/-- A plain store to translated device space: in an unexposed interval it is held for staging (R201). -/
def MemEv.plainStore (e : MemEv) : Bool :=
  e.kind = .store && e.sem = .plain && e.locs.all fun x => match x.1 with
    | .phys _ _ => true
    | _ => false

/-- R344: a team stops for good before its next issue. The staged lines of an unexposed interval are discarded, and the
plain stores that would enter them; its entries are withdrawn; its commands, other stores and reductions stay to be
performed. -/
def endTeam (s : State) (tid : Nat) : State :=
  let held := match teamOf s tid with
    | some tm => !tm.exposed
    | none => false
  let s := withdraw s fun e => e.subject.ofTeam tid
  let s := { s with threads := s.threads.filter fun t => t.tid != tid
                    strands := s.strands.filter fun x => x.tid != tid
                    mem := { s.mem with events := s.mem.events.filter fun e =>
                      e.tid != tid || !(e.kind = .load || (held && e.plainStore)) } }
  updTeam s tid fun tm =>
    { tm with state := .ended, failed := true, staged := [], undo := [], shadow := none, ckpt := false
              popped := [], rolling := none, name := none }

/-- R373: when its launch ends in error, each activity it holds in OPEN enters UNPICKING. -/
def unpickOwned (s : State) (num : Nat) : State :=
  { s with seams := { s.seams with entries := s.seams.entries.map fun a =>
      if a.owner == num && a.state == .open then { a with state := .unpicking, runner := num } else a } }

/-- A team that an error end does not stop: a compensation team (R344, R373). -/
def TeamRole.compensates : TeamRole → Bool
  | .compensation _ _ _ _ => true
  | _ => false

/-- R295: an entry of cause 0x40 or 0x48 of a launch of this package. An orphan from another package names a launch there. -/
def Entry.ofLaunch (s : State) (num : Nat) (e : Entry) : Bool :=
  e.launch == num && (e.cause == 0x40 || e.cause == 0x48) && match e.subject with
    | .orphan o => o.source == s.fabric.pkgNo
    | _ => true

/-- R295, R344: the entries of causes 0x40 and 0x48 of a launch that ends are withdrawn, and reductions held for one are
dropped with them. A withdrawn reduction is performed no more. -/
def withdrawLaunch (s : State) (num : Nat) : State :=
  let mine := fun (o : Orphan) => o.launch == num && o.source == s.fabric.pkgNo
  let gone := (s.traps.pillow.filterMap fun e => match e.subject with
    | .orphan o => if e.ofLaunch s num then some (o.serial / 2) else none
    | _ => none) ++ (s.traps.heldOrphans.filter mine).map fun o => o.serial / 2
  let s := withdraw s (Entry.ofLaunch s num)
  { s with traps := { s.traps with heldOrphans := s.traps.heldOrphans.filter fun o => !mine o }
           mem := { s.mem with events := s.mem.events.filter fun e => !gone.contains e.id } }

/-- R344: a launch ends in error with a code of R347. Later events of the launch write no further record. -/
def endLaunch (s : State) (num code : Nat) (pc : DWord) (key : TeamKey) (rank : Word) (prov : BitVec 12) : State :=
  match launchOf s num with
  | none => s
  | some l =>
    if l.state ≠ .live then s
    else
      let teams := (s.teams.filter fun tm => tm.launch == num && !tm.role.compensates).map (·.tid)
      let s := teams.foldl endTeam s
      let s := withdrawLaunch s num
      let s := updLaunch s num fun l =>
        { l with state := .ending code, failPc := pc, failTeam := key, failRank := rank, provenance := prov, seed := none }
      unpickOwned s num

/-- R371: a compensation team meets an event that ends it alone. `w` is what index 3 of R372 reads. -/
def endCompensation (s : State) (tid : Nat) (w : Word) : State :=
  updTeam (endTeam s tid) tid fun tm => { tm with failure := some w }

/-- R162, R344, R371: the team's launch ends in error, or the compensation team alone. -/
def endOwner (s : State) (tm : Team) (launch code : Nat) (pc : DWord) (rank : Word) (prov : BitVec 12) (w : Word) :
    State :=
  if tm.role.compensates then endCompensation s tm.tid w else endLaunch s launch code pc tm.key rank prov

/-! ### Answers, and reductions that are lost (R295, R296) -/

/-- The op field of a packet that carries bytes: their poison and its provenance. -/
def poisonOp (p : Option (BitVec 12)) : BitVec 16 :=
  match p with
  | some x => 0x4000 ||| x.setWidth 16
  | none => 0

/-- The answer to a packet goes to the port. -/
def answer (s : State) (p : Packet) (status : Nat) (bs : List Byte) (tags : List Bool) (poison : Option (BitVec 12)) : State :=
  let r := { p with ptype := .response, target := p.source, source := s.fabric.pkgNo, payload := bs, tags := tags
                    status := status, op := poisonOp poison }
  { s with fabric := { s.fabric with outbox := s.fabric.outbox ++ [r] } }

** YOUR INSTRUCTIONS **
Give the material above back in full, exactly as written.

** ANSWER TO THIS TASK **
/-- A plain store to translated device space: in an unexposed interval it is held for staging (R201). -/
def MemEv.plainStore (e : MemEv) : Bool :=
  e.kind = .store && e.sem = .plain && e.locs.all fun x => match x.1 with
    | .phys _ _ => true
    | _ => false

/-- R344: a team stops for good before its next issue. The staged lines of an unexposed interval are discarded, and the
plain stores that would enter them; its entries are withdrawn; its commands, other stores and reductions stay to be
performed. -/
def endTeam (s : State) (tid : Nat) : State :=
  let held := match teamOf s tid with
    | some tm => !tm.exposed
    | none => false
  let s := withdraw s fun e => e.subject.ofTeam tid
  let s := { s with threads := s.threads.filter fun t => t.tid != tid
                    strands := s.strands.filter fun x => x.tid != tid
                    mem := { s.mem with events := s.mem.events.filter fun e =>
                      e.tid != tid || !(e.kind = .load || (held && e.plainStore)) } }
  updTeam s tid fun tm =>
    { tm with state := .ended, failed := true, staged := [], undo := [], shadow := none, ckpt := false
              popped := [], rolling := none, name := none }

/-- R373: when its launch ends in error, each activity it holds in OPEN enters UNPICKING. -/
def unpickOwned (s : State) (num : Nat) : State :=
  { s with seams := { s.seams with entries := s.seams.entries.map fun a =>
      if a.owner == num && a.state == .open then { a with state := .unpicking, runner := num } else a } }

/-- A team that an error end does not stop: a compensation team (R344, R373). -/
def TeamRole.compensates : TeamRole → Bool
  | .compensation _ _ _ _ => true
  | _ => false

/-- R295: an entry of cause 0x40 or 0x48 of a launch of this package. An orphan from another package names a launch there. -/
def Entry.ofLaunch (s : State) (num : Nat) (e : Entry) : Bool :=
  e.launch == num && (e.cause == 0x40 || e.cause == 0x48) && match e.subject with
    | .orphan o => o.source == s.fabric.pkgNo
    | _ => true

/-- R295, R344: the entries of causes 0x40 and 0x48 of a launch that ends are withdrawn, and reductions held for one are
dropped with them. A withdrawn reduction is performed no more. -/
def withdrawLaunch (s : State) (num : Nat) : State :=
  let mine := fun (o : Orphan) => o.launch == num && o.source == s.fabric.pkgNo
  let gone := (s.traps.pillow.filterMap fun e => match e.subject with
    | .orphan o => if e.ofLaunch s num then some (o.serial / 2) else none
    | _ => none) ++ (s.traps.heldOrphans.filter mine).map fun o => o.serial / 2
  let s := withdraw s (Entry.ofLaunch s num)
  { s with traps := { s.traps with heldOrphans := s.traps.heldOrphans.filter fun o => !mine o }
           mem := { s.mem with events := s.mem.events.filter fun e => !gone.contains e.id } }

/-- R344: a launch ends in error with a code of R347. Later events of the launch write no further record. -/
def endLaunch (s : State) (num code : Nat) (pc : DWord) (key : TeamKey) (rank : Word) (prov : BitVec 12) : State :=
  match launchOf s num with
  | none => s
  | some l =>
    if l.state ≠ .live then s
    else
      let teams := (s.teams.filter fun tm => tm.launch == num && !tm.role.compensates).map (·.tid)
      let s := teams.foldl endTeam s
      let s := withdrawLaunch s num
      let s := updLaunch s num fun l =>
        { l with state := .ending code, failPc := pc, failTeam := key, failRank := rank, provenance := prov, seed := none }
      unpickOwned s num

/-- R371: a compensation team meets an event that ends it alone. `w` is what index 3 of R372 reads. -/
def endCompensation (s : State) (tid : Nat) (w : Word) : State :=
  updTeam (endTeam s tid) tid fun tm => { tm with failure := some w }

/-- R162, R344, R371: the team's launch ends in error, or the compensation team alone. -/
def endOwner (s : State) (tm : Team) (launch code : Nat) (pc : DWord) (rank : Word) (prov : BitVec 12) (w : Word) :
    State :=
  if tm.role.compensates then endCompensation s tm.tid w else endLaunch s launch code pc tm.key rank prov

/-! ### Answers, and reductions that are lost (R295, R296) -/

/-- The op field of a packet that carries bytes: their poison and its provenance. -/
def poisonOp (p : Option (BitVec 12)) : BitVec 16 :=
  match p with
  | some x => 0x4000 ||| x.setWidth 16
  | none => 0

/-- The answer to a packet goes to the port. -/
def answer (s : State) (p : Packet) (status : Nat) (bs : List Byte) (tags : List Bool) (poison : Option (BitVec 12)) : State :=
  let r := { p with ptype := .response, target := p.source, source := s.fabric.pkgNo, payload := bs, tags := tags
                    status := status, op := poisonOp poison }
  { s with fabric := { s.fabric with outbox := s.fabric.outbox ++ [r] } }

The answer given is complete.